Given a symmetric, positive semi-definite matrix $M$ with $p$ dimensions, and its eigenvalues are $\lambda_1=\lambda_2>…>\lambda_p$, how to show that the corresponding eigenvectors $u_1$ and $u_2$ are not unique and span 2-dimensional subspace?
Tried:
let $U = (u_1, u_2,…,u_p)$, $D = $diag$(\lambda_1,…,\lambda_p)$, then we have $M = UDU^\intercal$, and due to orthogonality of $U$, we have $D = U^\intercal MU$, and satisfies $u_1^\intercal Mu_1=u_2^\intercal Mu_2$.
Also, we know that $u_1^\intercal u_1=u_2^\intercal u_2 = 0$, as well as $u_1^\intercal u_1 = u_2^\intercal u_2 =0$.
I just don't know how to make use of these relations…
Any ideas??
Best Answer
You know that $M=U D U^T$, with $D$ diagonal and $U$ unitary. Suppose $D$ is ordered so that $D= \operatorname{diag}(\lambda_1,\lambda_1,\lambda_3,...,\lambda_p)$.

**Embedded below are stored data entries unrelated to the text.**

-- ==== Sys2Proof/Laws/State.lean ====
section
/-! SUPPORT. One lemma for each field and each named update of the state, true by unfolding. -/

namespace Sys2Proof.Machine

open Sys2Proof

@[simp] theorem State.onMe_tid (s : State) (f : Strand → Strand) : (s.onMe f).tid = s.tid := rfl
@[simp] theorem State.onMe_me (s : State) (f : Strand → Strand) : (s.onMe f).me = f s.me := rfl
@[simp] theorem State.onMe_others (s : State) (f : Strand → Strand) : (s.onMe f).others = s.others := rfl
@[simp] theorem State.onMe_mem (s : State) (f : Strand → Strand) : (s.onMe f).mem = s.mem := rfl
@[simp] theorem State.onMe_poison (s : State) (f : Strand → Strand) : (s.onMe f).poison = s.poison := rfl
@[simp] theorem State.onMe_synd (s : State) (f : Strand → Strand) : (s.onMe f).synd = s.synd := rfl
@[simp] theorem State.onMe_lineKey (s : State) (f : Strand → Strand) : (s.onMe f).lineKey = s.lineKey := rfl
@[simp] theorem State.onMe_fw (s : State) (f : Strand → Strand) : (s.onMe f).fw = s.fw := rfl
@[simp] theorem State.onMe_clusters (s : State) (f : Strand → Strand) : (s.onMe f).clusters = s.clusters := rfl
@[simp] theorem State.onMe_cores (s : State) (f : Strand → Strand) : (s.onMe f).cores = s.cores := rfl
@[simp] theorem State.onMe_sys (s : State) (f : Strand → Strand) : (s.onMe f).sys = s.sys := rfl
@[simp] theorem State.onMe_net (s : State) (f : Strand → Strand) : (s.onMe f).net = s.net := rfl
@[simp] theorem State.onMe_time (s : State) (f : Strand → Strand) : (s.onMe f).time = s.time := rfl
@[simp] theorem State.onMe_cycle (s : State) (f : Strand → Strand) : (s.onMe f).cycle = s.cycle := rfl
@[simp] theorem State.onMe_agenda (s : State) (f : Strand → Strand) : (s.onMe f).agenda = s.agenda := rfl
@[simp] theorem State.onMe_ir (s : State) (f : Strand → Strand) : (s.onMe f).ir = s.ir := rfl
@[simp] theorem State.onMe_eager (s : State) (f : Strand → Strand) : (s.onMe f).eager = s.eager := rfl
@[simp] theorem State.onMe_fresh (s : State) (f : Strand → Strand) : (s.onMe f).fresh = s.fresh := rfl

@[simp] theorem State.onCtl_tid (s : State) (f : Ctl → Ctl) : (s.onCtl f).tid = s.tid := rfl
@[simp] theorem State.onCtl_me (s : State) (f : Ctl → Ctl) : (s.onCtl f).me = { s.me with ctl := f s.me.ctl } := rfl
@[simp] theorem State.onCtl_others (s : State) (f : Ctl → Ctl) : (s.onCtl f).others = s.others := rfl
@[simp] theorem State.onCtl_mem (s : State) (f : Ctl → Ctl) : (s.onCtl f).mem = s.mem := rfl
@[simp] theorem State.onCtl_poison (s : State) (f : Ctl → Ctl) : (s.onCtl f).poison = s.poison := rfl
@[simp] theorem State.onCtl_synd (s : State) (f : Ctl → Ctl) : (s.onCtl f).synd = s.synd := rfl
@[simp] theorem State.onCtl_lineKey (s : State) (f : Ctl → Ctl) : (s.onCtl f).lineKey = s.lineKey := rfl
@[simp] theorem State.onCtl_fw (s : State) (f : Ctl → Ctl) : (s.onCtl f).fw = s.fw := rfl
@[simp] theorem State.onCtl_clusters (s : State) (f : Ctl → Ctl) : (s.onCtl f).clusters = s.clusters := rfl
@[simp] theorem State.onCtl_cores (s : State) (f : Ctl → Ctl) : (s.onCtl f).cores = s.cores := rfl
@[simp] theorem State.onCtl_sys (s : State) (f : Ctl → Ctl) : (s.onCtl f).sys = s.sys := rfl
@[simp] theorem State.onCtl_net (s : State) (f : Ctl → Ctl) : (s.onCtl f).net = s.net := rfl
@[simp] theorem State.onCtl_time (s : State) (f : Ctl → Ctl) : (s.onCtl f).time = s.time := rfl
@[simp] theorem State.onCtl_cycle (s : State) (f : Ctl → Ctl) : (s.onCtl f).cycle = s.cycle := rfl
@[simp] theorem State.onCtl_agenda (s : State) (f : Ctl → Ctl) : (s.onCtl f).agenda = s.agenda := rfl
@[simp] theorem State.onCtl_ir (s : State) (f : Ctl → Ctl) : (s.onCtl f).ir = s.ir := rfl
@[simp] theorem State.onCtl_eager (s : State) (f : Ctl → Ctl) : (s.onCtl f).eager = s.eager := rfl
@[simp] theorem State.onCtl_fresh (s : State) (f : Ctl → Ctl) : (s.onCtl f).fresh = s.fresh := rfl

@[simp] theorem State.onVec_tid (s : State) (f : Vec → Vec) : (s.onVec f).tid = s.tid := rfl
@[simp] theorem State.onVec_me (s : State) (f : Vec → Vec) : (s.onVec f).me = { s.me with vec := f s.me.vec } := rfl
@[simp] theorem State.onVec_others (s : State) (f : Vec → Vec) : (s.onVec f).others = s.others := rfl
@[simp] theorem State.onVec_mem (s : State) (f : Vec → Vec) : (s.onVec f).mem = s.mem := rfl
@[simp] theorem State.onVec_poison (s : State) (f : Vec → Vec) : (s.onVec f).poison = s.poison := rfl
@[simp] theorem State.onVec_synd (s : State) (f : Vec → Vec) : (s.onVec f).synd = s.synd := rfl
@[simp] theorem State.onVec_lineKey (s : State) (f : Vec → Vec) : (s.onVec f).lineKey = s.lineKey := rfl
@[simp] theorem State.onVec_fw (s : State) (f : Vec → Vec) : (s.onVec f).fw = s.fw := rfl
@[simp] theorem State.onVec_clusters (s : State) (f : Vec → Vec) : (s.onVec f).clusters = s.clusters := rfl
@[simp] theorem State.onVec_cores (s : State) (f : Vec → Vec) : (s.onVec f).cores = s.cores := rfl
@[simp] theorem State.onVec_sys (s : State) (f : Vec → Vec) : (s.onVec f).sys = s.sys := rfl
@[simp] theorem State.onVec_net (s : State) (f : Vec → Vec) : (s.onVec f).net = s.net := rfl
@[simp] theorem State.onVec_time (s : State) (f : Vec → Vec) : (s.onVec f).time = s.time := rfl
@[simp] theorem State.onVec_cycle (s : State) (f : Vec → Vec) : (s.onVec f).cycle = s.cycle := rfl
@[simp] theorem State.onVec_agenda (s : State) (f : Vec → Vec) : (s.onVec f).agenda = s.agenda := rfl
@[simp] theorem State.onVec_ir (s : State) (f : Vec → Vec) : (s.onVec f).ir = s.ir := rfl
@[simp] theorem State.onVec_eager (s : State) (f : Vec → Vec) : (s.onVec f).eager = s.eager := rfl
@[simp] theorem State.onVec_fresh (s : State) (f : Vec → Vec) : (s.onVec f).fresh = s.fresh := rfl

@[simp] theorem State.onSys_tid (s : State) (f : Sys → Sys) : (s.onSys f).tid = s.tid := rfl
@[simp] theorem State.onSys_me (s : State) (f : Sys → Sys) : (s.onSys f).me = s.me := rfl
@[simp] theorem State.onSys_others (s : State) (f : Sys → Sys) : (s.onSys f).others = s.others := rfl
@[simp] theorem State.onSys_mem (s : State) (f : Sys → Sys) : (s.onSys f).mem = s.mem := rfl
@[simp] theorem State.onSys_poison (s : State) (f : Sys → Sys) : (s.onSys f).poison = s.poison := rfl
@[simp] theorem State.onSys_synd (s : State) (f : Sys → Sys) : (s.onSys f).synd = s.synd := rfl
@[simp] theorem State.onSys_lineKey (s : State) (f : Sys → Sys) : (s.onSys f).lineKey = s.lineKey := rfl
@[simp] theorem State.onSys_fw (s : State) (f : Sys → Sys) : (s.onSys f).fw = s.fw := rfl
@[simp] theorem State.onSys_clusters (s : State) (f : Sys → Sys) : (s.onSys f).clusters = s.clusters := rfl
@[simp] theorem State.onSys_cores (s : State) (f : Sys → Sys) : (s.onSys f).cores = s.cores := rfl
@[simp] theorem State.onSys_sys (s : State) (f : Sys → Sys) : (s.onSys f).sys = f s.sys := rfl
@[simp] theorem State.onSys_net (s : State) (f : Sys → Sys) : (s.onSys f).net = s.net := rfl
@[simp] theorem State.onSys_time (s : State) (f : Sys → Sys) : (s.onSys f).time = s.time := rfl
@[simp] theorem State.onSys_cycle (s : State) (f : Sys → Sys) : (s.onSys f).cycle = s.cycle := rfl
@[simp] theorem State.onSys_agenda (s : State) (f : Sys → Sys) : (s.onSys f).agenda = s.agenda := rfl
@[simp] theorem State.onSys_ir (s : State) (f : Sys → Sys) : (s.onSys f).ir = s.ir := rfl
@[simp] theorem State.onSys_eager (s : State) (f : Sys → Sys) : (s.onSys f).eager = s.eager := rfl
@[simp] theorem State.onSys_fresh (s : State) (f : Sys → Sys) : (s.onSys f).fresh = s.fresh := rfl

Then $(M-\lambda_1 I)x = 0$ iff $(D-\lambda_1 I) U^T x = 0$.
Note that $D-\lambda_1 = \operatorname{diag}(0,0,\lambda_3-\lambda_1,...,\lambda_p-\lambda_1)$ and let $y_1 = U e_1, y_2 = U e_2$, then $y_1,y_2$ are linearly independent and $(D-\lambda_1 I) U^T y_k = (D-\lambda_1 I) e_k = 0$ (for $k=1,2$).
Hence $\operatorname{sp} \{ y_1,y_2\} \subset \ker (M-\lambda_1 I)$.
Since $\operatorname{sp} \{ y_1,y_2\} = \operatorname{sp} \{ y_1-y_2, y_1+y_2 \}$, we see that the eigenvectors are not 'unique'.
As an aside, eigenvectors are never unique. Even if normalized, if $u$ is an eigenvector, so is $-u$.